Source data
@[simp] theorem State.put_pending (p : Nat) (f : Fld) (x : Nat) : (s.put p f x).pending = s.pending := rfl
@[simp] theorem State.put_now (p : Nat) (f : Fld) (x : Nat) : (s.put p f x).now = s.now := rfl
@[simp] theorem State.put_agenda (p : Nat) (f : Fld) (x : Nat) : (s.put p f x).agenda = s.agenda := rfl
@[simp] theorem State.put_regPsn (p : Nat) (f : Fld) (x : Nat) : (s.put p f x).regPsn = s.regPsn := rfl
@[simp] theorem State.put_crcHeld (p : Nat) (f : Fld) (x : Nat) : (s.put p f x).crcHeld = s.crcHeld := rfl
@[simp] theorem State.put_sram (p : Nat) (f : Fld) (x : Nat) : (s.put p f x).sram = s.sram := rfl
@[simp] theorem State.put_parity (p : Nat) (f : Fld) (x : Nat) : (s.put p f x).parity = s.parity := rfl
@[simp] theorem State.put_free (p : Nat) (f : Fld) (x : Nat) : (s.put p f x).free = s.free := rfl
@[simp] theorem State.put_cmps (p : Nat) (f : Fld) (x : Nat) : (s.put p f x).cmps = s.cmps := rfl
@[simp] theorem State.put_ang (p : Nat) (f : Fld) (x : Nat) : (s.put p f x).ang = s.ang := rfl
@[simp] theorem State.put_deliveries (p : Nat) (f : Fld) (x : Nat) : (s.put p f x).deliveries = s.deliveries := rfl
@[simp] theorem State.put_mch (p : Nat) (f : Fld) (x : Nat) : (s.put p f x).mch = s.mch := rfl
@[simp] theorem State.put_scoQueue (p : Nat) (f : Fld) (x : Nat) : (s.put p f x).scoQueue = s.scoQueue := rfl
@[simp] theorem State.put_flt (p : Nat) (f : Fld) (x : Nat) : (s.put p f x).flt = s.flt := rfl
@[simp] theorem State.put_hpt (p : Nat) (f : Fld) (x : Nat) : (s.put p f x).hpt = s.hpt := rfl
@[simp] theorem State.put_scb (p : Nat) (f : Fld) (x : Nat) : (s.put p f x).scb = s.scb := rfl
@[simp] theorem State.put_poisonEdge (p : Nat) (f : Fld) (x : Nat) : (s.put p f x).poisonEdge = s.poisonEdge := rfl
@[simp] theorem State.put_codecInj (p : Nat) (f : Fld) (x : Nat) : (s.put p f x).codecInj = s.codecInj := rfl
@[simp] theorem State.put_memPhase (p : Nat) (f : Fld) (x : Nat) : (s.put p f x).memPhase = s.memPhase := rfl
@[simp] theorem State.put_bistBank (p : Nat) (f : Fld) (x : Nat) : (s.put p f x).bistBank = s.bistBank := rfl
@[simp] theorem State.put_cku (p : Nat) (f : Fld) (x : Nat) : (s.put p f x).cku = s.cku := rfl
@[simp] theorem State.put_pwr (p : Nat) (f : Fld) (x : Nat) : (s.put p f x).pwr = s.pwr := rfl
@[simp] theorem State.put_ctxs (p : Nat) (f : Fld) (x : Nat) : (s.put p f x).ctxs = s.ctxs := rfl
@[simp] theorem State.put_txc (p : Nat) (f : Fld) (x : Nat) : (s.put p f x).txc = s.txc := rfl
@[simp] theorem State.put_wingEnds (p : Nat) (f : Fld) (x : Nat) : (s.put p f x).wingEnds = s.wingEnds := rfl
@[simp] theorem State.put_rxc (p : Nat) (f : Fld) (x : Nat) : (s.put p f x).rxc = s.rxc := rfl
@[simp] theorem State.put_timers (p : Nat) (f : Fld) (x : Nat) : (s.put p f x).timers = s.timers := rfl
@[simp] theorem State.put_xmp (p : Nat) (f : Fld) (x : Nat) : (s.put p f x).xmp = s.xmp := rfl
@[simp] theorem State.put_engs (p : Nat) (f : Fld) (x : Nat) : (s.put p f x).engs = s.engs := rfl
@[simp] theorem State.put_inv (p : Nat) (f : Fld) (x : Nat) : (s.put p f x).inv = s.inv := rfl
@[simp] theorem State.put_rates (p : Nat) (f : Fld) (x : Nat) : (s.put p f x).rates = s.rates := rfl
@[simp] theorem State.put_kbz (p : Nat) (f : Fld) (x : Nat) : (s.put p f x).kbz = s.kbz := rfl
@[simp] theorem State.put_lockMism (p : Nat) (f : Fld) (x : Nat) : (s.put p f x).lockMism = s.lockMism := rfl
@[simp] theorem State.put_slot (p : Nat) (f : Fld) (x : Nat) : (s.put p f x).slot = s.slot := rfl
@[simp] theorem State.put_fires (p : Nat) (f : Fld) (x : Nat) : (s.put p f x).fires = s.fires := rfl
@[simp] theorem State.put_trig (p : Nat) (f : Fld) (x : Nat) : (s.put p f x).trig = s.trig := rfl
@[simp] theorem State.put_cal (p : Nat) (f : Fld) (x : Nat) : (s.put p f x).cal = s.cal := rfl
@[simp] theorem State.put_sco (p : Nat) (f : Fld) (x : Nat) : (s.put p f x).sco = s.sco := rfl
@[simp] theorem State.put_pins (p : Nat) (f : Fld) (x : Nat) : (s.put p f x).pins = s.pins := rfl
@[simp] theorem State.put_edge (p : Nat) (f : Fld) (x : Nat) : (s.put p f x).edge = s.edge := rfl
@[simp] theorem State.put_touch (p : Nat) (f : Fld) (x : Nat) : (s.put p f x).touch = s.touch := rfl
@[simp] theorem State.put_resetting (p : Nat) (f : Fld) (x : Nat) : (s.put p f x).resetting = s.resetting := rfl
@[simp] theorem State.put_mirror (p : Nat) (f : Fld) (x : Nat) : (s.put p f x).mirror = s.mirror := rfl
@[simp] theorem State.put_coreUp (p : Nat) (f : Fld) (x : Nat) : (s.put p f x).coreUp = s.coreUp := rfl

@[simp] theorem State.putB_pending (p : Nat) (f : Fld) (b : Bool) : (s.putB p f b).pending = s.pending := rfl
@[simp] theorem State.putB_now (p : Nat) (f : Fld) (b : Bool) : (s.putB p f b).now = s.now := rfl
@[simp] theorem State.putB_agenda (p : Nat) (f : Fld) (b : Bool) : (s.putB p f b).agenda = s.agenda := rfl
@[simp] theorem State.putB_regPsn (p : Nat) (f : Fld) (b : Bool) : (s.putB p f b).regPsn = s.regPsn := rfl
@[simp] theorem State.putB_crcHeld (p : Nat) (f : Fld) (b : Bool) : (s.putB p f b).crcHeld = s.crcHeld := rfl
@[simp] theorem State.putB_sram (p : Nat) (f : Fld) (b : Bool) : (s.putB p f b).sram = s.sram := rfl
@[simp] theorem State.putB_parity (p : Nat) (f : Fld) (b : Bool) : (s.putB p f b).parity = s.parity := rfl
@[simp] theorem State.putB_free (p : Nat) (f : Fld) (b : Bool) : (s.putB p f b).free = s.free := rfl
@[simp] theorem State.putB_cmps (p : Nat) (f : Fld) (b : Bool) : (s.putB p f b).cmps = s.cmps := rfl
@[simp] theorem State.putB_ang (p : Nat) (f : Fld) (b : Bool) : (s.putB p f b).ang = s.ang := rfl
@[simp] theorem State.putB_deliveries (p : Nat) (f : Fld) (b : Bool) : (s.putB p f b).deliveries = s.deliveries := rfl
@[simp] theorem State.putB_mch (p : Nat) (f : Fld) (b : Bool) : (s.putB p f b).mch = s.mch := rfl
@[simp] theorem State.putB_scoQueue (p : Nat) (f : Fld) (b : Bool) : (s.putB p f b).scoQueue = s.scoQueue := rfl
@[simp] theorem State.putB_flt (p : Nat) (f : Fld) (b : Bool) : (s.putB p f b).flt = s.flt := rfl
@[simp] theorem State.putB_hpt (p : Nat) (f : Fld) (b : Bool) : (s.putB p f b).hpt = s.hpt := rfl
@[simp] theorem State.putB_scb (p : Nat) (f : Fld) (b : Bool) : (s.putB p f b).scb = s.scb := rfl
@[simp] theorem State.putB_poisonEdge (p : Nat) (f : Fld) (b : Bool) : (s.putB p f b).poisonEdge = s.poisonEdge := rfl
@[simp] theorem State.putB_codecInj (p : Nat) (f : Fld) (b : Bool) : (s.putB p f b).codecInj = s.codecInj := rfl
@[simp] theorem State.putB_memPhase (p : Nat) (f : Fld) (b : Bool) : (s.putB p f b).memPhase = s.memPhase := rfl
@[simp] theorem State.putB_bistBank (p : Nat) (f : Fld) (b : Bool) : (s.putB p f b).bistBank = s.bistBank := rfl
@[simp] theorem State.putB_cku (p : Nat) (f : Fld) (b : Bool) : (s.putB p f b).cku = s.cku := rfl
@[simp] theorem State.putB_pwr (p : Nat) (f : Fld) (b : Bool) : (s.putB p f b).pwr = s.pwr := rfl
@[simp] theorem State.putB_ctxs (p : Nat) (f : Fld) (b : Bool) : (s.putB p f b).ctxs = s.ctxs := rfl
@[simp] theorem State.putB_txc (p : Nat) (f : Fld) (b : Bool) : (s.putB p f b).txc = s.txc := rfl
@[simp] theorem State.putB_wingEnds (p : Nat) (f : Fld) (b : Bool) : (s.putB p f b).wingEnds = s.wingEnds := rfl
@[simp] theorem State.putB_rxc (p : Nat) (f : Fld) (b : Bool) : (s.putB p f b).rxc = s.rxc := rfl
@[simp] theorem State.putB_timers (p : Nat) (f : Fld) (b : Bool) : (s.putB p f b).timers = s.timers := rfl
@[simp] theorem State.putB_xmp (p : Nat) (f : Fld) (b : Bool) : (s.putB p f b).xmp = s.xmp := rfl
@[simp] theorem State.putB_engs (p : Nat) (f : Fld) (b : Bool) : (s.putB p f b).engs = s.engs := rfl
@[simp] theorem State.putB_inv (p : Nat) (f : Fld) (b : Bool) : (s.putB p f b).inv = s.inv := rfl
@[simp] theorem State.putB_rates (p : Nat) (f : Fld) (b : Bool) : (s.putB p f b).rates = s.rates := rfl
@[simp] theorem State.putB_kbz (p : Nat) (f : Fld) (b : Bool) : (s.putB p f b).kbz = s.kbz := rfl
@[simp] theorem State.putB_lockMism (p : Nat) (f : Fld) (b : Bool) : (s.putB p f b).lockMism = s.lockMism := rfl
@[simp] theorem State.putB_slot (p : Nat) (f : Fld) (b : Bool) : (s.putB p f b).slot = s.slot := rfl
@[simp] theorem State.putB_fires (p : Nat) (f : Fld) (b : Bool) : (s.putB p f b).fires = s.fires := rfl
@[simp] theorem State.putB_trig (p : Nat) (f : Fld) (b : Bool) : (s.putB p f b).trig = s.trig := rfl
@[simp] theorem State.putB_cal (p : Nat) (f : Fld) (b : Bool) : (s.putB p f b).cal = s.cal := rfl
@[simp] theorem State.putB_sco (p : Nat) (f : Fld) (b : Bool) : (s.putB p f b).sco = s.sco := rfl
@[simp] theorem State.putB_pins (p : Nat) (f : Fld) (b : Bool) : (s.putB p f b).pins = s.pins := rfl
@[simp] theorem State.putB_edge (p : Nat) (f : Fld) (b : Bool) : (s.putB p f b).edge = s.edge := rfl
@[simp] theorem State.putB_touch (p : Nat) (f : Fld) (b : Bool) : (s.putB p f b).touch = s.touch := rfl
@[simp] theorem State.putB_resetting (p : Nat) (f : Fld) (b : Bool) : (s.putB p f b).resetting = s.resetting := rfl
@[simp] theorem State.putB_mirror (p : Nat) (f : Fld) (b : Bool) : (s.putB p f b).mirror = s.mirror := rfl
@[simp] theorem State.putB_coreUp (p : Nat) (f : Fld) (b : Bool) : (s.putB p f b).coreUp = s.coreUp := rfl
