theorem canon_stopTune8 {s : State} (h_s : s.Canon) : (State.stopTune8 s).Canon := by
  unfold State.stopTune8
  repeat' (first
    | with_reducible assumption
    | intro _
    | (extract_lets -merge +onlyGivenNames t_
       first
       | (refine canon_cut (s := t_) ?_ (fun h_ => ?_) <;> [subst t_; clear_value t_])
       | clear_value t_)
    | with_reducible first | apply canon_recordErr | apply canon_tuneEnd | apply canon_fieldGone | apply canon_dropArmed | apply canon_stageOff | apply canon_ite | apply canon_when
    | split
    | dsimp -zeta only)

theorem canon_endFailed {s : State} (w : Nat) (h_s : s.Canon) : (State.endFailed s w).Canon := by
  unfold State.endFailed
  repeat' (first
    | with_reducible assumption
    | (extract_lets -merge +onlyGivenNames t_
       first
       | (refine canon_cut (s := t_) ?_ (fun h_ => ?_) <;> [subst t_; clear_value t_])
       | clear_value t_)
    | with_reducible first | apply canon_tuneEnd | apply canon_fieldGone | apply canon_dropArmed | apply canon_stageOff | apply canon_actDone | apply canon_ite
    | split
    | dsimp -zeta only)

theorem canon_carryOn {s : State} (w : Nat) (h_s : s.Canon) : (State.carryOn s w).Canon := by
  unfold State.carryOn
  repeat' (first
    | with_reducible assumption
    | intro _
    | (extract_lets -merge +onlyGivenNames t_
       first
       | (refine canon_cut (s := t_) ?_ (fun h_ => ?_) <;> [subst t_; clear_value t_])
       | clear_value t_)
    | (simp only [canon_parts]; with_reducible first | exact parts_of (by assumption) | apply parts_of)
    | with_reducible first | apply canon_withTx | apply canon_stageOff | apply canon_ite
    | split
    | dsimp -zeta only)

theorem canon_takeOver {s : State} (w : Nat) (h_s : s.Canon) : (State.takeOver s w).Canon := by
  unfold State.takeOver
  repeat' (first
    | with_reducible assumption
    | intro _
    | (extract_lets -merge +onlyGivenNames t_
       first
       | (refine canon_cut (s := t_) ?_ (fun h_ => ?_) <;> [subst t_; clear_value t_])
       | clear_value t_)
    | (simp only [canon_parts]; with_reducible first | exact parts_of (by assumption) | apply parts_of)
    | with_reducible first | apply canon_putB | apply canon_timer | apply canon_unsched | apply canon_withTx | apply canon_moveAct | apply canon_stopTune8 | apply canon_endFailed | apply canon_carryOn | apply canon_ite
    | split
    | dsimp -zeta only)

theorem canon_chainFault {s : State} (n bit code : Nat) (h_s : s.Canon) : (State.chainFault s n bit code).Canon := by
  unfold State.chainFault
  repeat' (first
    | with_reducible assumption
    | (extract_lets -merge +onlyGivenNames t_
       first
       | (refine canon_cut (s := t_) ?_ (fun h_ => ?_) <;> [subst t_; clear_value t_])
       | clear_value t_)
    | with_reducible first | apply canon_setFault | apply canon_killField | apply canon_takeOver | apply canon_ite
    | split
    | dsimp -zeta only)

theorem canon_effPaOvercurrent (n : Nat) {s : State} (h_s : s.Canon) : (effPaOvercurrent n s).Canon := by
  unfold effPaOvercurrent
  repeat' (first
    | with_reducible first | assumption | apply canon_chainFault | apply canon_ite
    | split
    | dsimp -zeta only)

theorem canon_effTxcControlMismatch (n : Nat) {s : State} (h_s : s.Canon) : (effTxcControlMismatch n s).Canon := by
  unfold effTxcControlMismatch
  repeat' (first
    | with_reducible first | assumption | apply canon_chainFault | apply canon_ite
    | split
    | dsimp -zeta only)

theorem canon_reflect {s : State} (n : Nat) (h_s : s.Canon) : (State.reflect s n).Canon := by
  unfold State.reflect
  repeat' (first
    | with_reducible assumption
    | (extract_lets -merge +onlyGivenNames t_
       first
       | (refine canon_cut (s := t_) ?_ (fun h_ => ?_) <;> [subst t_; clear_value t_])
       | clear_value t_)
    | with_reducible first | apply canon_recordErr | apply canon_flag | apply canon_setFault | apply canon_endField | apply canon_ite
    | split
    | dsimp -zeta only)
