-- ==== Sys2Proof/Laws/CanonAngle.lean ====
section
/-! SUPPORT. The functions of Machine/Angle.lean keep the canonical form. -/

namespace Sys2Proof.Machine

open Sys2Proof

set_option linter.all false

theorem canon_withAng {s : State} (f : Ang → Ang) (h_s : s.Canon) : (State.withAng s f).Canon := by
  unfold State.withAng
  repeat' (first
    | with_reducible assumption
    | (simp only [canon_parts]; with_reducible first | exact parts_of (by assumption) | apply parts_of)
    | dsimp -zeta only)

theorem canon_setAcc {s : State} (a : Nat) (h_s : s.Canon) : (State.setAcc s a).Canon := by
  unfold State.setAcc
  repeat' (first
    | with_reducible assumption
    | intro _
    | (simp only [canon_parts]; with_reducible first | exact parts_of (by assumption) | apply parts_of)
    | with_reducible apply canon_withAng
    | dsimp -zeta only)

theorem canon_armWindow {s : State} (h_s : s.Canon) : (State.armWindow s).Canon := by
  unfold State.armWindow
  repeat' (first
    | with_reducible assumption
    | (extract_lets -merge +onlyGivenNames t_
       first
       | (refine canon_cut (s := t_) ?_ (fun h_ => ?_) <;> [subst t_; clear_value t_])
       | clear_value t_)
    | (simp only [canon_parts]; with_reducible first | exact parts_of (by assumption) | apply parts_of)
    | with_reducible first | apply canon_unsched | apply canon_fire | apply canon_disarm | apply canon_ite
    | split
    | dsimp -zeta only)

theorem canon_takeBoundaryCfg {s : State} (h_s : s.Canon) : (State.takeBoundaryCfg s).Canon := by
  unfold State.takeBoundaryCfg
  repeat' (first
    | with_reducible assumption
    | intro _
    | (extract_lets -merge +onlyGivenNames t_
       first
       | (refine canon_cut (s := t_) ?_ (fun h_ => ?_) <;> [subst t_; clear_value t_])
       | clear_value t_)
    | (simp only [canon_parts]; with_reducible first | exact parts_of (by assumption) | apply parts_of)
    | with_reducible apply canon_withAng
    | dsimp -zeta only)

theorem canon_alarmConfig {s : State} (n : Nat) (h_s : s.Canon) : (State.alarmConfig s n).Canon := by
  unfold State.alarmConfig
  repeat' (first
    | with_reducible assumption
    | (extract_lets -merge +onlyGivenNames t_
       first
       | (refine canon_cut (s := t_) ?_ (fun h_ => ?_) <;> [subst t_; clear_value t_])
       | clear_value t_)
    | with_reducible first | apply canon_disarm | apply canon_unfire | apply canon_armNext | apply canon_armPeriodic | apply canon_ite
    | split
    | dsimp -zeta only)

theorem canon_syncOutConfig {s : State} (h_s : s.Canon) : (State.syncOutConfig s).Canon := by
  unfold State.syncOutConfig
  repeat' (first
    | with_reducible assumption
    | intro _
    | (extract_lets -merge +onlyGivenNames t_
       first
       | (refine canon_cut (s := t_) ?_ (fun h_ => ?_) <;> [subst t_; clear_value t_])
       | clear_value t_)
    | (simp only [canon_parts]; with_reducible first | exact parts_of (by assumption) | apply parts_of)
    | with_reducible first | apply canon_unsched | apply canon_disarm | apply canon_armPeriodic | apply canon_withAng | apply canon_ite
    | split
    | dsimp -zeta only)

theorem canon_applyConfig {s : State} (h_s : s.Canon) : (State.applyConfig s).Canon := by
  unfold State.applyConfig
  repeat' (first
    | with_reducible assumption
    | (extract_lets -merge +onlyGivenNames t_
       first
       | (refine canon_cut (s := t_) ?_ (fun h_ => ?_) <;> [subst t_; clear_value t_])
       | clear_value t_)
    | with_reducible first | apply canon_disarm | apply canon_armPeriodic | apply canon_ite
    | split
    | dsimp -zeta only)

theorem canon_lockAngle {s : State} (h_s : s.Canon) : (State.lockAngle s).Canon := by
  unfold State.lockAngle
  repeat' (first
    | with_reducible assumption
    | (extract_lets -merge +onlyGivenNames t_
       first
       | (refine canon_cut (s := t_) ?_ (fun h_ => ?_) <;> [subst t_; clear_value t_])
       | clear_value t_)
    | with_reducible first | apply canon_putB | apply canon_flag | apply canon_present
    | dsimp -zeta only)

theorem canon_startAngle {s : State} (acc rate : Nat) (h_s : s.Canon) : (State.startAngle s acc rate).Canon := by
  unfold State.startAngle
  repeat' (first
    | with_reducible assumption
    | intro _
    | (extract_lets -merge +onlyGivenNames t_
       first
       | (refine canon_cut (s := t_) ?_ (fun h_ => ?_) <;> [subst t_; clear_value t_])
       | clear_value t_)
    | (simp only [canon_parts]; with_reducible first | exact parts_of (by assumption) | apply parts_of)
    | with_reducible first | apply canon_put | apply canon_wakeCmps | apply canon_withAng | apply canon_setAcc
    | dsimp -zeta only)

theorem canon_effAngEnable {s : State} (h_s : s.Canon) : (effAngEnable s).Canon := by
  unfold effAngEnable
  repeat' (first
    | with_reducible assumption
    | intro _
    | (extract_lets -merge +onlyGivenNames t_
       first
       | (refine canon_cut (s := t_) ?_ (fun h_ => ?_) <;> [subst t_; clear_value t_])
       | clear_value t_)
    | (simp only [canon_parts]; with_reducible first | exact parts_of (by assumption) | apply parts_of)
    | with_reducible first | apply canon_put | apply canon_putB | apply canon_recordErr | apply canon_withMch | apply canon_withAng | apply canon_setAcc | apply canon_takeBoundaryCfg | apply canon_alarmConfig | apply canon_syncOutConfig | apply canon_applyConfig | apply canon_ite | apply canon_forEach
    | split
    | dsimp -zeta only)

theorem canon_startVirtual {s : State} (h_s : s.Canon) : (State.startVirtual s).Canon := by
  unfold State.startVirtual
  repeat' (first
    | with_reducible first | assumption | apply canon_lockAngle | apply canon_startAngle
    | dsimp -zeta only)

theorem canon_holdRate {s : State} (r : Nat) (h_s : s.Canon) : (State.holdRate s r).Canon := by
  unfold State.holdRate
  repeat' (first
    | with_reducible assumption
    | intro _
    | (extract_lets -merge +onlyGivenNames t_
       first
       | (refine canon_cut (s := t_) ?_ (fun h_ => ?_) <;> [subst t_; clear_value t_])
       | clear_value t_)
    | (simp only [canon_parts]; with_reducible first | exact parts_of (by assumption) | apply parts_of)
    | with_reducible first | apply canon_withAng | apply canon_ite | apply canon_when
    | split
    | dsimp -zeta only)

theorem canon_sendRate {s : State} (h_s : s.Canon) : (State.sendRate s).Canon := by
  unfold State.sendRate
  repeat' (first
    | with_reducible assumption
    | (extract_lets -merge +onlyGivenNames t_
       first
       | (refine canon_cut (s := t_) ?_ (fun h_ => ?_) <;> [subst t_; clear_value t_])
       | clear_value t_)
    | with_reducible apply canon_queueCell
    | dsimp -zeta only)

theorem canon_resendRate {s : State} (h_s : s.Canon) : (State.resendRate s).Canon := by
  unfold State.resendRate
  repeat' (first
    | with_reducible first | assumption | apply canon_sendRate | apply canon_when
    | dsimp -zeta only)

**WORK INSTRUCTION**
Look through the entries and find each line that has the string "fires". Copy those lines.

**EXERCISE OUTPUT**
@[simp] theorem State.put_fires (p : Nat) (f : Fld) (x : Nat) : (s.put p f x).fires = s.fires := rfl
@[simp] theorem State.putB_fires (p : Nat) (f : Fld) (b : Bool) : (s.putB p f b).fires = s.fires := rfl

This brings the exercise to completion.